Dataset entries
----

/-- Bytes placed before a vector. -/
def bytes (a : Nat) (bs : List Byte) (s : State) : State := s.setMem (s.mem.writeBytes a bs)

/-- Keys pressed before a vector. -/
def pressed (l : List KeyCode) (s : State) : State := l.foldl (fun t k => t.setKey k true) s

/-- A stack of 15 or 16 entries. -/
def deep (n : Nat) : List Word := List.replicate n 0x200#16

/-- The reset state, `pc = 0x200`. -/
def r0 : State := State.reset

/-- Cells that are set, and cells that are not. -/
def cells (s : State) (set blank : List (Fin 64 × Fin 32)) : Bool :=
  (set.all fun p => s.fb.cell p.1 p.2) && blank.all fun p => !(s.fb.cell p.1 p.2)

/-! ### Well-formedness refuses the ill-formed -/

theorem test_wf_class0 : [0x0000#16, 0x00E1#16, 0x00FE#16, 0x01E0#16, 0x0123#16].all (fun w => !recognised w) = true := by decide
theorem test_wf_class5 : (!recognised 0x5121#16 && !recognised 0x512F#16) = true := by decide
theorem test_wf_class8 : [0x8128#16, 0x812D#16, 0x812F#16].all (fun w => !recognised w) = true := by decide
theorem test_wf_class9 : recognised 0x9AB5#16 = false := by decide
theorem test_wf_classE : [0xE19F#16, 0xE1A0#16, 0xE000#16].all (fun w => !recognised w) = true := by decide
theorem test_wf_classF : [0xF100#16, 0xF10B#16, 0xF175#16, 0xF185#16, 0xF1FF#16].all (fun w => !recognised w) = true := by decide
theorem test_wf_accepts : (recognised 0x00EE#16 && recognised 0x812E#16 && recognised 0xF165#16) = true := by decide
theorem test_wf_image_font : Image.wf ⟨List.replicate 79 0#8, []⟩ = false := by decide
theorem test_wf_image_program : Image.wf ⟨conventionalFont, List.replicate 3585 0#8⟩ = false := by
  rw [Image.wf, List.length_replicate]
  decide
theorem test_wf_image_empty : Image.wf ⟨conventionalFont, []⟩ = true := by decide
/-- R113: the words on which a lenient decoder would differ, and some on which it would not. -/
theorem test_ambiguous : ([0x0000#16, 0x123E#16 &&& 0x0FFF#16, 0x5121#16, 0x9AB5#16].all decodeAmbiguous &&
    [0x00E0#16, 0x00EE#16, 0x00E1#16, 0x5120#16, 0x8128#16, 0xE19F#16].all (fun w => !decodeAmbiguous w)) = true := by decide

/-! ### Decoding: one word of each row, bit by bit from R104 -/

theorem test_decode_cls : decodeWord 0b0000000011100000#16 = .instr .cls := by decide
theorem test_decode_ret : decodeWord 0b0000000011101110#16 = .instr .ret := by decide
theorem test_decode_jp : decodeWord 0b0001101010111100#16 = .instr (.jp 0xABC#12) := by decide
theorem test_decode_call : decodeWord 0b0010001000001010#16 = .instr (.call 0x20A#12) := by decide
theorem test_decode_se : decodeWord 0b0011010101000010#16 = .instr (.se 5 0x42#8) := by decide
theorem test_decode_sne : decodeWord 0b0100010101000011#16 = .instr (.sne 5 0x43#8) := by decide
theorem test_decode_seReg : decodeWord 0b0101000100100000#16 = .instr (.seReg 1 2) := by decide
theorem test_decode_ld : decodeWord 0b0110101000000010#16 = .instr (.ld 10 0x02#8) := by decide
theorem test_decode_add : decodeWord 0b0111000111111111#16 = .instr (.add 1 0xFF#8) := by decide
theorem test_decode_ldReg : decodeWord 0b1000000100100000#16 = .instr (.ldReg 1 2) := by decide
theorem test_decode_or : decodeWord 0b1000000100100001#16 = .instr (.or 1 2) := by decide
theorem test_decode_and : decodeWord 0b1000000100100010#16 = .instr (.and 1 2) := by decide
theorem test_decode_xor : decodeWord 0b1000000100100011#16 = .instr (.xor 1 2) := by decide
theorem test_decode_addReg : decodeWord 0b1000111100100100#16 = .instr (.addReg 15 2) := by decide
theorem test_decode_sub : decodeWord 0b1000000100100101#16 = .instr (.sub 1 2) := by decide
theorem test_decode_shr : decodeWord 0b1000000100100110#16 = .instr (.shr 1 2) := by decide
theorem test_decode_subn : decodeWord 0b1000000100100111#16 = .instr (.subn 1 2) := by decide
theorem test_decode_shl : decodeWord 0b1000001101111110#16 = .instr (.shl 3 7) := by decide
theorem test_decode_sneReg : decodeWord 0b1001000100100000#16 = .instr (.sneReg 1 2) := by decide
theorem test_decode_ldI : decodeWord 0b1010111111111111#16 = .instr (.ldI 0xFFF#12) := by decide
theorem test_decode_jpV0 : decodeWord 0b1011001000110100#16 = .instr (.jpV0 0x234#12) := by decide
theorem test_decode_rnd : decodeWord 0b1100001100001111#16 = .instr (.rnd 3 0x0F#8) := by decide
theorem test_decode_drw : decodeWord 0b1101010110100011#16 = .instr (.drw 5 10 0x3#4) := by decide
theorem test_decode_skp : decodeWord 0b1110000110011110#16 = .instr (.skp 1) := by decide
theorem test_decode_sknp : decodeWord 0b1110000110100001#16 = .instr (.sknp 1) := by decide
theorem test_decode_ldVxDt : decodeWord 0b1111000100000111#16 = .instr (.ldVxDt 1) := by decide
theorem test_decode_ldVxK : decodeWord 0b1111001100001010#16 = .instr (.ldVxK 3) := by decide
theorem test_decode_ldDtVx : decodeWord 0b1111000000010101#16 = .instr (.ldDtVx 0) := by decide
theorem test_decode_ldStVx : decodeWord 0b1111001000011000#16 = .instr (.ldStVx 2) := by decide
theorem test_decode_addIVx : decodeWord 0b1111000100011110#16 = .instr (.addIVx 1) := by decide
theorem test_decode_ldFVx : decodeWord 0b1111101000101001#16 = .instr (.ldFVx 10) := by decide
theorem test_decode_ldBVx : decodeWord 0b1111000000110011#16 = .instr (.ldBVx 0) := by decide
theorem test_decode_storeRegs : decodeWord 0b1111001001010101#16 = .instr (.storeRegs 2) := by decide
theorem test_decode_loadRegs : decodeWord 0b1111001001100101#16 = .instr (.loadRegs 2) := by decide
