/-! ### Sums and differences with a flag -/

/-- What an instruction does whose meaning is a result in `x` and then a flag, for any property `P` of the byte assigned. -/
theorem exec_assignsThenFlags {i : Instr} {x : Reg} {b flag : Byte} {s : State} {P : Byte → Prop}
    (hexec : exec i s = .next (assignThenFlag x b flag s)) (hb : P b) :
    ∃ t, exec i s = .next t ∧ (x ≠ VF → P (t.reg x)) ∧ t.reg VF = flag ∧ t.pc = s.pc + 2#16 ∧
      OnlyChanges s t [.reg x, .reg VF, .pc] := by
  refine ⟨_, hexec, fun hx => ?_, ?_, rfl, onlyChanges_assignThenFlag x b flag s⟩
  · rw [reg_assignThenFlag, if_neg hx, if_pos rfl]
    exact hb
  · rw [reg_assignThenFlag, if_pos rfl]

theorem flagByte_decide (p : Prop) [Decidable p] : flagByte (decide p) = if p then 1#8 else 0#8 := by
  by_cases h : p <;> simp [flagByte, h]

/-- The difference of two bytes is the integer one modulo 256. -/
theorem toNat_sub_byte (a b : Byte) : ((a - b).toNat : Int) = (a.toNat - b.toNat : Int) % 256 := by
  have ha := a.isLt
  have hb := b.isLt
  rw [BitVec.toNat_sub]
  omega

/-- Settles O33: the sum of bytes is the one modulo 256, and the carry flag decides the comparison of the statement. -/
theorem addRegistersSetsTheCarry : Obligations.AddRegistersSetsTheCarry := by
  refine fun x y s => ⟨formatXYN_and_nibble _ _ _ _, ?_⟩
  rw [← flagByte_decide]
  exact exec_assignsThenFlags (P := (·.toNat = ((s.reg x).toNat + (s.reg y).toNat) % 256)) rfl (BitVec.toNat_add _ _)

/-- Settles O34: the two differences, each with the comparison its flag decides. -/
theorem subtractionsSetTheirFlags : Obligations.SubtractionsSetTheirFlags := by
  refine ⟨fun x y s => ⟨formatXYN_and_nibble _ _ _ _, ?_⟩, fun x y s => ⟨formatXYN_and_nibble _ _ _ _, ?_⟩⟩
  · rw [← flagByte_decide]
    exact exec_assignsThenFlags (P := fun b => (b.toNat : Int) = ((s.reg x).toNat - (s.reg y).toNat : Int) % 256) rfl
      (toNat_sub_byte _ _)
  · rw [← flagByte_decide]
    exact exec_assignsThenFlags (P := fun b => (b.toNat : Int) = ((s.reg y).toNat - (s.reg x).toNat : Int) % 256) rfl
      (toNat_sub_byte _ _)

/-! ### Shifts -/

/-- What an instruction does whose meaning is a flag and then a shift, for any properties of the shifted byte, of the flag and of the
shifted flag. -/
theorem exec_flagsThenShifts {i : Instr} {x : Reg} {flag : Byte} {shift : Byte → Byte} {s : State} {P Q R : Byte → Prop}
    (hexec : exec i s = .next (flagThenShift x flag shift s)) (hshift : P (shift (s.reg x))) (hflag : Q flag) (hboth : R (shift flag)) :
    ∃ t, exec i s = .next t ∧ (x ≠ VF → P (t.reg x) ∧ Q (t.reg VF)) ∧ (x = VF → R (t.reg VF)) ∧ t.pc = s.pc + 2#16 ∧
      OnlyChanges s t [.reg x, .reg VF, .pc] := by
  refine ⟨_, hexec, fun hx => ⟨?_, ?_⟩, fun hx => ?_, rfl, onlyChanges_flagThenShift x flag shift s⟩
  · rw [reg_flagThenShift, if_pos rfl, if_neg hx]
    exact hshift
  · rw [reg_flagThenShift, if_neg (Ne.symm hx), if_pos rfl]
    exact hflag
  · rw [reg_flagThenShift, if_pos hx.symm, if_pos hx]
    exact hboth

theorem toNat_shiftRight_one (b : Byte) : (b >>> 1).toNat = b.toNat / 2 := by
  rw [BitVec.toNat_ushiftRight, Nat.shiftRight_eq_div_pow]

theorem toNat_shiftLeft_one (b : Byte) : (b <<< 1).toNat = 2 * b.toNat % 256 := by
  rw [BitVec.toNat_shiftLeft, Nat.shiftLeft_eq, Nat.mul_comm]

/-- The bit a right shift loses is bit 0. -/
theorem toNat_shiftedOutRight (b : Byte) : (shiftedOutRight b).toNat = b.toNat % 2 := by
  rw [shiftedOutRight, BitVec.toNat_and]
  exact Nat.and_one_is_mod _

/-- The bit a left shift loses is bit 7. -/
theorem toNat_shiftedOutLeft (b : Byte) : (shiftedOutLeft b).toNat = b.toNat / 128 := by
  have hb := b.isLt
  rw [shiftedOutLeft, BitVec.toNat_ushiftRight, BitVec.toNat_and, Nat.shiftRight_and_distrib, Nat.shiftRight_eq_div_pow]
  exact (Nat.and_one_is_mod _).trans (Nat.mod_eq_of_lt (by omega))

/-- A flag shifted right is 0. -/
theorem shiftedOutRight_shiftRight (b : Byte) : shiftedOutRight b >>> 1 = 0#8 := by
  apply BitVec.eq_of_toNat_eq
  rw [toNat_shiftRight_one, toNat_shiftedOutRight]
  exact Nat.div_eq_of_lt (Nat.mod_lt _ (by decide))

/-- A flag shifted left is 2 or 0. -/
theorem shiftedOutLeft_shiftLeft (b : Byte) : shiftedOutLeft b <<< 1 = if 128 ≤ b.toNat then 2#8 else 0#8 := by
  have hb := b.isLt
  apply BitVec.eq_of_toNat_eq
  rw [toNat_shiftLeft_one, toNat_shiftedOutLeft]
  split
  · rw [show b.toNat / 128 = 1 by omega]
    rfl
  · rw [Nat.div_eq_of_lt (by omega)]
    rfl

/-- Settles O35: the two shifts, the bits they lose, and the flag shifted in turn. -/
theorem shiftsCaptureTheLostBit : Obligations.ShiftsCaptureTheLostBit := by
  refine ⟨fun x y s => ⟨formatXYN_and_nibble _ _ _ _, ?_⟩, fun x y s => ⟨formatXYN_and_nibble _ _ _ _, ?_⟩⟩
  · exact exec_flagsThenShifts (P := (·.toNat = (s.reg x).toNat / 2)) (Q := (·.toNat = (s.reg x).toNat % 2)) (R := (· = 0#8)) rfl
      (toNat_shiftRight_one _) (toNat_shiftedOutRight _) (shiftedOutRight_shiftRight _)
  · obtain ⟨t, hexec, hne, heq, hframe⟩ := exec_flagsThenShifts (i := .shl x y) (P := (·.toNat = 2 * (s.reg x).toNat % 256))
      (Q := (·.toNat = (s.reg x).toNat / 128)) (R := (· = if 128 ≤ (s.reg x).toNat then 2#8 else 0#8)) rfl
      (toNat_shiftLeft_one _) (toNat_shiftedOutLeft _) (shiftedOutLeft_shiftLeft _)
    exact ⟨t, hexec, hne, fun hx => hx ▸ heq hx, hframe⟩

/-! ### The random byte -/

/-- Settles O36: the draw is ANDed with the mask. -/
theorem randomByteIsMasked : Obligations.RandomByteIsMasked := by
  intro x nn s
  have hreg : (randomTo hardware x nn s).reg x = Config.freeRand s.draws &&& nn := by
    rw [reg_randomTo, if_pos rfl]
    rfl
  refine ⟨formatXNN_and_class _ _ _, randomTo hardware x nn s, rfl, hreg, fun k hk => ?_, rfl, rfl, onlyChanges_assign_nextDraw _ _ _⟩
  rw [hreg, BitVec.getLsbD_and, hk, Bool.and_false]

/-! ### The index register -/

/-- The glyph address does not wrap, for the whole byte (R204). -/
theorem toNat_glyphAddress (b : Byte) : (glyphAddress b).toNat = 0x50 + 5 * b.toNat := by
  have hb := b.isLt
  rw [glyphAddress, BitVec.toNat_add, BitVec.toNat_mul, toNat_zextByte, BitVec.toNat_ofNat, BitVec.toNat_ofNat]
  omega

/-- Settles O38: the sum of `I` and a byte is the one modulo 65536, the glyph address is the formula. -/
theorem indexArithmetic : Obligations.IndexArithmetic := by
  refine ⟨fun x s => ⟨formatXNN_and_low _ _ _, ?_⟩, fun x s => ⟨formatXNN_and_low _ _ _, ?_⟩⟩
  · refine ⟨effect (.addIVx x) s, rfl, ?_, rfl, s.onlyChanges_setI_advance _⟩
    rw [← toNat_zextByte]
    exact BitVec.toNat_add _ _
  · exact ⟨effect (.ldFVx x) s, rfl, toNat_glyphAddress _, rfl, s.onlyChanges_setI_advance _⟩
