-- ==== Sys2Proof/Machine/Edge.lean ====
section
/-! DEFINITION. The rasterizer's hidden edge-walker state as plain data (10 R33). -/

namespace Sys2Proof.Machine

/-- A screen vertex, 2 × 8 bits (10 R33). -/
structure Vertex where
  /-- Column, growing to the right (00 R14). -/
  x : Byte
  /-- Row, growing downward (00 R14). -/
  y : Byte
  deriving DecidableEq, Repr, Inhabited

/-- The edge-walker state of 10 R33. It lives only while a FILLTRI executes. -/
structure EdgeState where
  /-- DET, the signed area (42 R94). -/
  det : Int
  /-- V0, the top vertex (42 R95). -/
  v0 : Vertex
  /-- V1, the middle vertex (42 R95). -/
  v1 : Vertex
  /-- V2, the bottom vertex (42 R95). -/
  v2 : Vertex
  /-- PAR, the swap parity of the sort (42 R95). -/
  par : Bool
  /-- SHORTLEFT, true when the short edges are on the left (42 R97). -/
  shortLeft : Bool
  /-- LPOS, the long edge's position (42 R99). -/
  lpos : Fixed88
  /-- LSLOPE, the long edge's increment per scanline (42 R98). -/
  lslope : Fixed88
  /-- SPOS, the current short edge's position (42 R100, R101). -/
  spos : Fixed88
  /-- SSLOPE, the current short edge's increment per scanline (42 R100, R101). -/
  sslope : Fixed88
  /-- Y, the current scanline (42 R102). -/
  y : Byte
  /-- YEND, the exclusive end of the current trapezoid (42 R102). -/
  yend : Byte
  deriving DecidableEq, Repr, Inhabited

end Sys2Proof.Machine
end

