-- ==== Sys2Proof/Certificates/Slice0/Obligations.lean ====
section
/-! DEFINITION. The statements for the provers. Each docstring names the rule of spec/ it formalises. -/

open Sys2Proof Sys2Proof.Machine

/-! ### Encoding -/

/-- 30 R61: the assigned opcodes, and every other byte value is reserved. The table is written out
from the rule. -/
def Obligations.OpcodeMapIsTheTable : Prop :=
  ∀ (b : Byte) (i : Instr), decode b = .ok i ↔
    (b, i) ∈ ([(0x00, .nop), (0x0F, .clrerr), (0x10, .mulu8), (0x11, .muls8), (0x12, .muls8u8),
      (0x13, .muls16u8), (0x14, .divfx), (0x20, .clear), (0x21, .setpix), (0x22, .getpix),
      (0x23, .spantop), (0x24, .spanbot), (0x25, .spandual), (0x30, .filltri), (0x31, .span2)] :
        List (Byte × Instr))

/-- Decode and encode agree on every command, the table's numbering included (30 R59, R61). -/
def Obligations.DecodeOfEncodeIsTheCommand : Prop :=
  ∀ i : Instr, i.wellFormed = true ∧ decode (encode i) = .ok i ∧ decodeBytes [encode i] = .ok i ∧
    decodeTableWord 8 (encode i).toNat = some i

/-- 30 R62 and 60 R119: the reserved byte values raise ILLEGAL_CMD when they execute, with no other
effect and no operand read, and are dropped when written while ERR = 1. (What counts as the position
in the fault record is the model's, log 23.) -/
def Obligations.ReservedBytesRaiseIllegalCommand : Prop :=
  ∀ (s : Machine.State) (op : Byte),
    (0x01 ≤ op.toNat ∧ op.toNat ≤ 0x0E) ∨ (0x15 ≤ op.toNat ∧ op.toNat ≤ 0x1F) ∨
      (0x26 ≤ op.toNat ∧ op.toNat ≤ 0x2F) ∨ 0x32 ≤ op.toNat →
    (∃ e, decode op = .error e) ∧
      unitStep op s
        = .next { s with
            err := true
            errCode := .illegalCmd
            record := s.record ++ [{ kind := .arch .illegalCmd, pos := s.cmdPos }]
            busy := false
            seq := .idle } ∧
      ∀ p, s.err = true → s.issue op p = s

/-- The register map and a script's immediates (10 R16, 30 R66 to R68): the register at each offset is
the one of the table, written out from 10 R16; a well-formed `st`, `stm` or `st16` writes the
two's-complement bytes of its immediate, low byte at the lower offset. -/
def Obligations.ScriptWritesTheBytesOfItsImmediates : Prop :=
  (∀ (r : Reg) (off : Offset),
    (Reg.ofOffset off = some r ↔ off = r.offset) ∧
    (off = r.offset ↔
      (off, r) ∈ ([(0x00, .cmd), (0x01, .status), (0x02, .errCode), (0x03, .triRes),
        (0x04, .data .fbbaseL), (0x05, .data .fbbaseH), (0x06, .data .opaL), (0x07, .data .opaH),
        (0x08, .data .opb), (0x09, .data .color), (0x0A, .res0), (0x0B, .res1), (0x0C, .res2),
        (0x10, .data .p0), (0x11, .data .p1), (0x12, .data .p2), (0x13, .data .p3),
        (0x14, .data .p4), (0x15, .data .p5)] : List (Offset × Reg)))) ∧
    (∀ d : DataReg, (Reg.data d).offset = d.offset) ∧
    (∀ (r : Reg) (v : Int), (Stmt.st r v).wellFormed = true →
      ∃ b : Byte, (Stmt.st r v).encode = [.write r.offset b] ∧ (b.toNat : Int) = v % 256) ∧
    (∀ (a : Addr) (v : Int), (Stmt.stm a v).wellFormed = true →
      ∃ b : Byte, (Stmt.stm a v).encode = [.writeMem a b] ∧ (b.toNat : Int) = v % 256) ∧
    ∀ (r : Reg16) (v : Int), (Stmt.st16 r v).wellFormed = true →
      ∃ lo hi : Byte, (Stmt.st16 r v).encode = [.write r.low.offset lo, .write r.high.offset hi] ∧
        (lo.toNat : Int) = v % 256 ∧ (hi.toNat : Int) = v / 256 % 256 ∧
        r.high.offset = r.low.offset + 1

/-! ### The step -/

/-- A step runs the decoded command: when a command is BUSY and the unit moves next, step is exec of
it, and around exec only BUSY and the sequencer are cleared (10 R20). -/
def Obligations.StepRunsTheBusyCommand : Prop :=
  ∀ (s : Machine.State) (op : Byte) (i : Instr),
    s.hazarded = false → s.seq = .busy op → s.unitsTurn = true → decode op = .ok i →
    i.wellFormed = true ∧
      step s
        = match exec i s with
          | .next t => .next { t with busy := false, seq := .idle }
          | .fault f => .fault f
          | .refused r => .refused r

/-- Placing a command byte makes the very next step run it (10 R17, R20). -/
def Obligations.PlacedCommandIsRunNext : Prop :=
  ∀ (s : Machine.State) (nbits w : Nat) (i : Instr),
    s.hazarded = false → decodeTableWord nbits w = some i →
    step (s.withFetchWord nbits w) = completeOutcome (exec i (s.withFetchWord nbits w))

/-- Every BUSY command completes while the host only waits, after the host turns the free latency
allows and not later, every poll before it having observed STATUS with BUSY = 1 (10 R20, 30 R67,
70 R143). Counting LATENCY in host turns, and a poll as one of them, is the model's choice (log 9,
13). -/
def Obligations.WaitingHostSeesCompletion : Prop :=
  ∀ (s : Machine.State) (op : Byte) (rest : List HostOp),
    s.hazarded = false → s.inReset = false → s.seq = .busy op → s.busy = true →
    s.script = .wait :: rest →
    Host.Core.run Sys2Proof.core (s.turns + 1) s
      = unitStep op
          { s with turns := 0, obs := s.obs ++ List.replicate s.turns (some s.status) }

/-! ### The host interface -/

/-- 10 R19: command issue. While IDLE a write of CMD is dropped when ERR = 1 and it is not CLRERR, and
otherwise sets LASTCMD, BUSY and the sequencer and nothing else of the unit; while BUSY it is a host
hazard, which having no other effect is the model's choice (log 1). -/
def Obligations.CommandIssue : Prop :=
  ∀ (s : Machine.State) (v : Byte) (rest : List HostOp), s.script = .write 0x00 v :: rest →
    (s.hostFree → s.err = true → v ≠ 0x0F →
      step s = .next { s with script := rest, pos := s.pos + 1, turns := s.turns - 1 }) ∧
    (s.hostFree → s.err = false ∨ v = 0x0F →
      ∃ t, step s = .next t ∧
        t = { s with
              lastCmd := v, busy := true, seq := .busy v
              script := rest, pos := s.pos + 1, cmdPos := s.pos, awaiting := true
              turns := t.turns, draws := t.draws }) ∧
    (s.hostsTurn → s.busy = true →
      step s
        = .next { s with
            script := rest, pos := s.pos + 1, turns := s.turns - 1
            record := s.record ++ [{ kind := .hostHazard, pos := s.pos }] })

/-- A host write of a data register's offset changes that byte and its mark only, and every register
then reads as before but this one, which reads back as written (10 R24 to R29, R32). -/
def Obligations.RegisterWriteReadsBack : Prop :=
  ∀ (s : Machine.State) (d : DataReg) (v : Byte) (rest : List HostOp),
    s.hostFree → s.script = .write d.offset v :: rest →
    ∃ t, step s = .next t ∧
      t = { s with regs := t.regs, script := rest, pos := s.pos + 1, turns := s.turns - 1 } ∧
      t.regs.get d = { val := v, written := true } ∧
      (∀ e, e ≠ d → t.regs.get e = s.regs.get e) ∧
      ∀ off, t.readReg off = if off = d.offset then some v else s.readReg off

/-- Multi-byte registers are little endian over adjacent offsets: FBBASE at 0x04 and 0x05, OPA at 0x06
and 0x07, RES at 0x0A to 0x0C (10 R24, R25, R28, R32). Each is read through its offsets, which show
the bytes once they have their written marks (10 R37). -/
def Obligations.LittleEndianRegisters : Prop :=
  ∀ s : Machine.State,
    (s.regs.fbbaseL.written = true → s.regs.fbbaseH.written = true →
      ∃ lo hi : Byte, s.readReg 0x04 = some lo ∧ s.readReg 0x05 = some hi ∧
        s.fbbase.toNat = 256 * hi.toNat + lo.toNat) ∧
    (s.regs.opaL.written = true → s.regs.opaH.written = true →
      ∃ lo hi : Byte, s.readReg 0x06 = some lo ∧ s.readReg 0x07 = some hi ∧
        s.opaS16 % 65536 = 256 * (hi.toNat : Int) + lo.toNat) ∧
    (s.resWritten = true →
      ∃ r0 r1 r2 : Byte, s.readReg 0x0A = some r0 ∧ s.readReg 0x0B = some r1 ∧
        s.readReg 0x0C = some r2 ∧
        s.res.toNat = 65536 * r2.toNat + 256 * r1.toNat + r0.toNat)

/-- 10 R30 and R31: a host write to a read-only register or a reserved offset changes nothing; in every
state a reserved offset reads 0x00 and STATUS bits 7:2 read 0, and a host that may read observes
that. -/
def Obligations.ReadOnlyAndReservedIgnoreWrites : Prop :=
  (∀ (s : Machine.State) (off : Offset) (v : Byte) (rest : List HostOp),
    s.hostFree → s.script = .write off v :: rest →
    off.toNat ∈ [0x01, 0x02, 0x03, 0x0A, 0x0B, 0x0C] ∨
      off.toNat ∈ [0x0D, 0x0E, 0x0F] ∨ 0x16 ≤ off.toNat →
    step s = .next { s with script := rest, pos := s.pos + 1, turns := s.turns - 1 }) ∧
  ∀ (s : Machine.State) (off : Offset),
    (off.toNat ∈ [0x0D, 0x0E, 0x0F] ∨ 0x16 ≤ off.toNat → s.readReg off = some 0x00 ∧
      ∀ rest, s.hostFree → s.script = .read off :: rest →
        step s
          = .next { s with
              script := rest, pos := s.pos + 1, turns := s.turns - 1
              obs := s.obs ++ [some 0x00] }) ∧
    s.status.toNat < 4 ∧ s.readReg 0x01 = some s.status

----

*WORK ITEM:*
If a line in the entries includes the word "when", copy that line out.

*EXPECTED ANSWER:*
  /-- SHORTLEFT, true when the short edges are on the left (42 R97). -/
/-- 30 R62 and 60 R119: the reserved byte values raise ILLEGAL_CMD when they execute, with no other
effect and no operand read, and are dropped when written while ERR = 1. (What counts as the position
/-- A step runs the decoded command: when a command is BUSY and the unit moves next, step is exec of
/-- 10 R19: command issue. While IDLE a write of CMD is dropped when ERR = 1 and it is not CLRERR, and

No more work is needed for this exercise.